Monday, May 23, 2011

There's a good news -- bad news situation going on in Nebraska that prompted me to introduce a bill in the Senate. The good news is, some of our rural communities are growing. The bad news is, there's not always enough housing to accommodate the growing population.

When the population grows above 20,000 rural communities no longer qualify for USDA Rural Development home financing loans.

There are more than 300 rural communities across the country that because of growing populations may no longer qualify for USDA Rural Development loans, including two in Nebraska; Columbus and Norfolk.

Keep Communities Growing

In an effort to make sure these communities can continue to grow and attract new residents who will be able to finance new homes, I've introduced Senate Bill 878,better known as "the Rural Housing Preservation Act of 2011".

This is vital legislation aimed at making sure people in rural Nebraska are able to get USDA home loans. It amends section 520 of the Housing Act of 1949 regarding what areas can be considered rural and thus qualify for the loans.

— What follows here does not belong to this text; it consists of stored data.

-- ==== Sys2Proof/Laws/Render.lean ====
section
/-! SUPPORT. What rendering one slot, and all slots in order, does to a dynamic layer (43_compositor R70 to R72). -/

namespace Sys2Proof.Machine

/-- The pixels a slot's render writes are the window's pixels on the display (43_compositor R70). -/
theorem mem_windowPixels {c : Config} {e : Descriptor} {x y : Nat} :
    (x, y) ∈ windowPixels c e ↔ x < c.width ∧ y < c.height ∧ e.inWindow x y := by
  simp only [windowPixels, windowEndX, windowEndY, Descriptor.inWindow, List.mem_flatMap, List.mem_map,
    List.mem_range'_1, Prod.mk.injEq]
  constructor
  · rintro ⟨x', hx, y', hy, rfl, rfl⟩
    omega
  · intro h
    exact ⟨x, by omega, y, by omega, rfl, rfl⟩

/-- One slot's render: the window's pixels take their source pixels, the others stay (43_compositor R71). -/
theorem renderSlot_spec {c : Config} {dyn : Memory} (e : Descriptor) (bitmap : Memory) (h : dyn.fits c.bitmapBytes) :
    (renderSlot c e bitmap dyn).fits c.bitmapBytes ∧
      ∀ x y, x < c.width → y < c.height → (e.inWindow x y →
          pixRead c (renderSlot c e bitmap dyn) x y = sourcePixel e bitmap x y) ∧
        (¬ e.inWindow x y → pixRead c (renderSlot c e bitmap dyn) x y = pixRead c dyn x y) := by
  have hps : ∀ p ∈ windowPixels c e, p.1 < c.width ∧ p.2 < c.height := fun p hp =>
    let hw := mem_windowPixels.mp hp
    ⟨hw.1, hw.2.1⟩
  obtain ⟨h1, h2⟩ := pixRead_foldl_pixWrite (sourcePixel e bitmap) (windowPixels c e) h hps
  refine ⟨h1, fun x y hx hy => ⟨fun hin => ?_, fun hout => ?_⟩⟩
  · exact (h2 x y hx).trans (if_pos (mem_windowPixels.mpr ⟨hx, hy, hin⟩))
  · exact (h2 x y hx).trans (if_neg fun hmem => hout (mem_windowPixels.mp hmem).2.2)

/-- One slot's render into the sides it is assigned to (43_compositor R72). -/
theorem renderSides_get (c : Config) (e : Descriptor) (bitmap : Memory) (dyn : Sided Memory) (d : Side) :
    (renderSides c e bitmap dyn).get d =
      if e.occupied ∧ e.onSide d then renderSlot c e bitmap (dyn.get d) else dyn.get d := by
  unfold renderSides
  cases ho : e.occupied
  · simp
  · cases d <;> simp [Sided.get, Descriptor.onSide, -BitVec.getLsbD_eq_getElem]

/-- The dynamic layers after the first `n` slots are rendered. -/
def renderedUpTo (s : State) (n : Nat) : Sided Memory :=
  (List.range n).foldl (fun d i => renderSides s.cfg (s.slot i) (s.region (.arena i)) d) s.dyn

theorem renderedDyn_eq (s : State) : renderedDyn s = renderedUpTo s s.cfg.maxSb := rfl

@[simp] theorem renderedUpTo_zero (s : State) : renderedUpTo s 0 = s.dyn := rfl

theorem renderedUpTo_succ (s : State) (n : Nat) :
    renderedUpTo s (n + 1) = renderSides s.cfg (s.slot n) (s.region (.arena n)) (renderedUpTo s n) := by
  simp [renderedUpTo, List.range_succ]

theorem renderedUpTo_fits {s : State} (h : ∀ d, (s.dyn.get d).fits s.cfg.bitmapBytes) (n : Nat) (d : Side) :
    ((renderedUpTo s n).get d).fits s.cfg.bitmapBytes := by
  induction n with
  | zero => exact h d
  | succ n ih =>
    rw [renderedUpTo_succ, renderSides_get]
    split
    · exact (renderSlot_spec _ _ ih).1
    · exact ih

end Sys2Proof.Machine
end

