-- ==== Sys2Proof/Tests/Slice0.lean ====
section
/-! SUPPORT. The model's own tests: expected values come from spec/95_test_vectors (V and W numbers) and the encoding tables of
30_encoding; then, for every statement with hypotheses, a state and operands that meet them. -/

namespace Sys2Proof.Tests

open Sys2Proof Sys2Proof.Machine

/-! ## Well-formedness -/

theorem test_load_with_matching_length : (Instr.load 2 [0x81, 0x7E]).wellFormed = true := by decide

theorem test_load_with_too_few_bytes_refused : (Instr.load 2 [0x81]).wellFormed = false := by decide

theorem test_load_with_too_many_bytes_refused : (Instr.load 0 [0x81]).wellFormed = false := by decide

/-! ## Decoding: frames written out from 30_encoding R37 -/

theorem test_decode_nop : decode [0x00] = .ok .nop := by decide

theorem test_decode_convert : decode [0x10, 0x01, 0x02, 0x03, 0x04] = .ok (.convert 0x01 0x02 0x03 0x04) := by decide

/-- The frame of V2.1, with a step of -5 on x. -/
theorem test_decode_sbCreate :
    decode [0x20, 0x01, 0x00, 0x0A, 0x00, 0x03, 0x00, 0x60, 0x00, 0x10, 0x00, 0x61, 0x00, 0x11, 0x00, 0x64, 0xFF, 0xFD,
        0x00, 0x05, 0x00, 0x02, 0xFF, 0xFB, 0x00, 0x07] =
      .ok (.sbCreate ⟨0x01, 10, 3, 96, 16, 97, 17, 100, 65533, 5, 2, BitVec.ofInt 16 (-5), 7⟩) := by decide

/-- The frame of V2.8. -/
theorem test_decode_sbUpdate :
    decode [0x21, 0x00, 0xFF, 0xFF, 0xFF, 0xFF, 0xFF, 0xFF, 0xFF, 0xFF, 0xFF, 0xFF, 0xFF, 0xFF, 0xFF, 0x00, 0x14, 0xFF,
        0xFF, 0xFF, 0xFF, 0xFF, 0xFF, 0x80, 0x00, 0x80, 0x00] =
      .ok (.sbUpdate 0x00 { keepAll with offX := 20 }) := by decide

theorem test_decode_sbDelete : decode [0x22, 0xC8] = .ok (.sbDelete 200) := by decide

theorem test_decode_advance : decode [0x30] = .ok .advance := by decide

theorem test_decode_render : decode [0x31] = .ok .render := by decide

theorem test_decode_merge : decode [0x32, 0x03] = .ok (.merge 3) := by decide

theorem test_decode_setDest : decode [0x40, 0x80] = .ok (.setDest 0x80) := by decide

theorem test_decode_getDest : decode [0x41] = .ok .getDest := by decide

theorem test_decode_setMaskEn : decode [0x42, 0x01] = .ok (.setMaskEn 1) := by decide

theorem test_decode_getMaskEn : decode [0x43] = .ok .getMaskEn := by decide

theorem test_decode_load : decode [0x50, 0x00, 0x00, 0x00, 0x02, 0x81, 0x7E] = .ok (.load 2 [0x81, 0x7E]) := by decide

/-- V5.1: the opcode comes before the length. -/
theorem test_decode_illegal_opcode : decode (List.replicate 30 0x99) = .error .illegalOpcode := by decide

/-- V4.2, V4.17, V4.14: a frame of the wrong length. -/
theorem test_decode_bad_length :
    decode [0x00, 0x00] = .error .badLength ∧ decode [0x50, 0x00, 0x00] = .error .badLength ∧
      decode [0x50, 0x00, 0x00, 0x00, 0x02, 0x81] = .error .badLength := by decide

/-! ## One step of each command -/

/-- The next state, if there is one. -/
def nextOf : Result → Option State
  | .next t => some t
  | .fault _ => none
  | .refused _ => none

/-- STATUS and RESULT after a command. -/
def outcome (i : Instr) (s : State) : Option (Byte × Word) := (nextOf (exec i s)).map fun t => (t.status, t.result)

/-- One field of the state after a command. -/
def look {α : Type} (f : State → α) (i : Instr) (s : State) : Option α := (nextOf (exec i s)).map f

/-- A slot of one column with the window of W7: rows dispY to dispY + 19, intH 32. -/
def w7Slot (dispY offY : Half) : Descriptor :=
  { Descriptor.free with
    occupied := true, side := 1, dispY := dispY, dispW := 1, dispH := 20, intW := 1, intH := 32, bufSize := 4,
    offY := offY }

/-- The state of W7 before its RENDER, the internal column being "pat" = 01 80 0F F0. -/
def w7State (dispY offY : Half) : State :=
  ((State.reset.setSlot 0 (w7Slot dispY offY)).setRegion (.arena 0) (Memory.ofBytes [0x01, 0x80, 0x0F, 0xF0])).setDest
    0x80

/-- Slot 0 of V4.21: intW 2, intH 8, moving by 1 on x every tick; DEST = NONE. -/
def demoSlot : Descriptor :=
  { Descriptor.free with
    occupied := true, side := 3, dispX := 1, dispY := 2, dispW := 3, dispH := 4, intW := 2, intH := 8, bufSize := 2,
    speedX := 1, stepX := 1 }

/-- The default configuration with one live slot, its bitmap 81 7E, DYN[A] byte 0 = 0x11. -/
def demo : State :=
  ((State.reset.setSlot 0 demoSlot).setRegion (.arena 0) (Memory.ofBytes [0x81, 0x7E])).setRegion (.dyn .a) [(0, 0x11)]

/-- V4.1. -/
theorem test_nop : outcome .nop (State.reset.raise .busy) = some (0x00, 0) := by decide

/-- V1.1, pixel (0, 32): LCDBUF[0][597] = 0x10, OK/960. -/
theorem test_convert_pixel :
    look (fun t => (t.status, t.result, t.readByte (.lcd 0) 597, t.readByte (.lcd 0) 600))
      (.convert 0 1 0 0) (State.reset.setRegion (.disp .a) [(384, 0x01)]) = some (0x00, 960, 0x10, 0x00) := by
  decide +kernel

/-- V5.4: BAD_OPERAND comes before BUSY; W5: BUSY. -/
theorem test_convert_refused :
    outcome (.convert 1 1 5 0) (State.reset.setBusy 1 true) = some (0x05, 0) ∧
      outcome (.convert 1 1 0 0) (State.reset.setBusy 1 true) = some (0x03, 0) := by decide +kernel

/-- V2.1: offX = 4, offY = 13, bufSize = 192. -/
theorem test_sbCreate :
    look (fun t => (t.status, t.result, (t.slot 0).offX, (t.slot 0).offY, (t.slot 0).bufSize))
      (.sbCreate ⟨0x01, 0, 0, 96, 16, 96, 16, 100, 0xFFFD, 0, 2, 0, 0⟩) State.reset = some (0x00, 0, 4, 13, 192) := by
  decide +kernel

/-- V2.5 and V2.6: ALLOC_FAIL at 4097 bytes, OK at 4096. -/
theorem test_sbCreate_sizes :
    outcome (.sbCreate ⟨0x01, 0, 0, 1, 1, 4097, 1, 0, 0, 0, 0, 0, 0⟩) State.reset = some (0x02, 0) ∧
      outcome (.sbCreate ⟨0x01, 0, 0, 1, 1, 512, 64, 0, 0, 0, 0, 0, 0⟩) State.reset = some (0x00, 0) := by decide +kernel

/-- V2.8: offX = 20 mod 16 = 4, tickX stays 2, DYN stays. -/
theorem test_sbUpdate_offset :
    look (fun t => ((t.slot 0).offX, (t.slot 0).tickX, t.readByte (.dyn .a) 0)) (.sbUpdate 0 { keepAll with offX := 20 })
      (demo.setSlot 0 { demoSlot with intW := 16, bufSize := 16, offX := 4, speedX := 3, stepX := 5, tickX := 2 }) =
      some (4, 2, 0x11) := by decide +kernel

/-- V2.9 and V2.17: a window change zeroes DYN, a written speed restarts its counter. -/
theorem test_sbUpdate_geometry :
    look (fun t => ((t.slot 0).dispX, (t.slot 0).tickX, t.readByte (.dyn .a) 0))
      (.sbUpdate 0 { keepAll with dispX := 4, speedX := 3 })
      (demo.setSlot 0 { demoSlot with speedX := 3, tickX := 1 }) = some (4, 0, 0x00) := by decide +kernel

/-- W9: IN_USE while DEST names the slot. -/
theorem test_sbDelete_in_use : outcome (.sbDelete 0) (demo.setDest 0x80) = some (0x08, 0) := by decide +kernel

/-- W9, step 5. -/
theorem test_sbDelete :
    look (fun t => (t.status, (t.slot 0).occupied, t.readByte (.dyn .a) 0)) (.sbDelete 0) demo = some (0x00, false, 0) := by
  decide +kernel

/-- V3.8: offX = emod(13 - 32768, 200) = 45. -/
theorem test_advance_negative_step :
    advanceOffset 200 13 1 0x8000 0 = 45 := by decide

/-- V3.1: the third tick of speed 3 moves the offset from 4 to 9. -/
theorem test_advance :
    look (fun t => ((t.slot 0).offX, (t.slot 0).tickX)) .advance
      (demo.setSlot 0 { demoSlot with intW := 16, offX := 4, speedX := 3, stepX := 5, tickX := 2 }) = some (9, 0) := by
  decide +kernel

/-- W7, row dispY 5, offY 3, "pat": DYN[A] bytes 0..3 = 00 00 3E 00. -/
theorem test_render :
    look (fun t => (t.readByte (.dyn .a) 0, t.readByte (.dyn .a) 1, t.readByte (.dyn .a) 2, t.readByte (.dyn .a) 3))
      .render (w7State 5 3) = some (0x00, 0x00, 0x3E, 0x00) := by decide +kernel

/-- V3.19: intH 5, offY 3, the gather path: DYN bytes 0..2 = 84 10 02. -/
theorem test_render_short_column :
    look (fun t => (t.readByte (.dyn .a) 0, t.readByte (.dyn .a) 1, t.readByte (.dyn .a) 2)) .render
      ((w7State 0 3).setSlot 0 { w7Slot 0 3 with intH := 5 } |>.setRegion (.arena 0) [(0, 0xE1)]) =
      some (0x84, 0x10, 0x02) := by decide +kernel

/-- Byte 0 of the layers of V3.21 to V3.24, side A. -/
def mergeDemo : State :=
  ((State.reset.setRegion (.static .a) [(0, 0xF0)]).setRegion (.mask .a) [(0, 0x3C)]).setRegion (.dyn .a) [(0, 0xAA)]

/-- V3.22: E8. -/
theorem test_merge :
    look (fun t => t.readByte (.disp .a) 0) (.merge 3) (mergeDemo.setMaskEn 1) = some 0xE8 := by decide +kernel

/-- V3.21 and V3.23: F0 with MASK_EN 0, B2 with the other polarity. -/
theorem test_merge_polarity :
    mergeByte 0 .showStatic 0xF0 0x3C 0xAA = 0xF0 ∧ mergeByte 1 .showStatic 0xF0 0x3C 0xAA = 0xB2 := by decide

The bill will extend the current grandfather clause that allows affected communities to have a population over 20,000 and still remain eligible for USDA Rural Development loans. The goal is to help improve the quality of life in towns that are growing but have populations which exceed the federal definition of rural.

A Local -- Federal Partnership

This program is really a partnership between the federal government and a couple of hundred growing rural communities in rural states around the country. And, it doesn't cost the taxpayers any money.

Products offered are mostly loan guarantees. Individuals must meet industry established underwriting guidelines and apply for a loan through their bank. The bank will work with eligible individuals to get them into the USDA RD loan product.

There is no cost anticipated with this legislation. In fact, it actually helps stimulate the economy.

A Job Generating Bill

According to the National Association of Realtors, home sales generate more than 2.5 million private-sector jobs. On average, for every two homes sold a job is created; that's economic development that helps these communities continue to grow.

Housing Development improves property values and expands the tax base. For example, Bradshaw Place, a housing development in Columbus, had an unimproved land value of $255,000. Following improvements the land value increased to $7,470,000. A number of homeowners in Bradshaw Place were able to finance their homes using a USDA loan product.

The Rural Housing Preservation Act is the right way to go for small towns that have continued to grow and thrive despite a sluggish economy. It helps communities that are known for their strong work ethic and commitment to family, because without this program a lot of people wouldn't have decent affordable housing.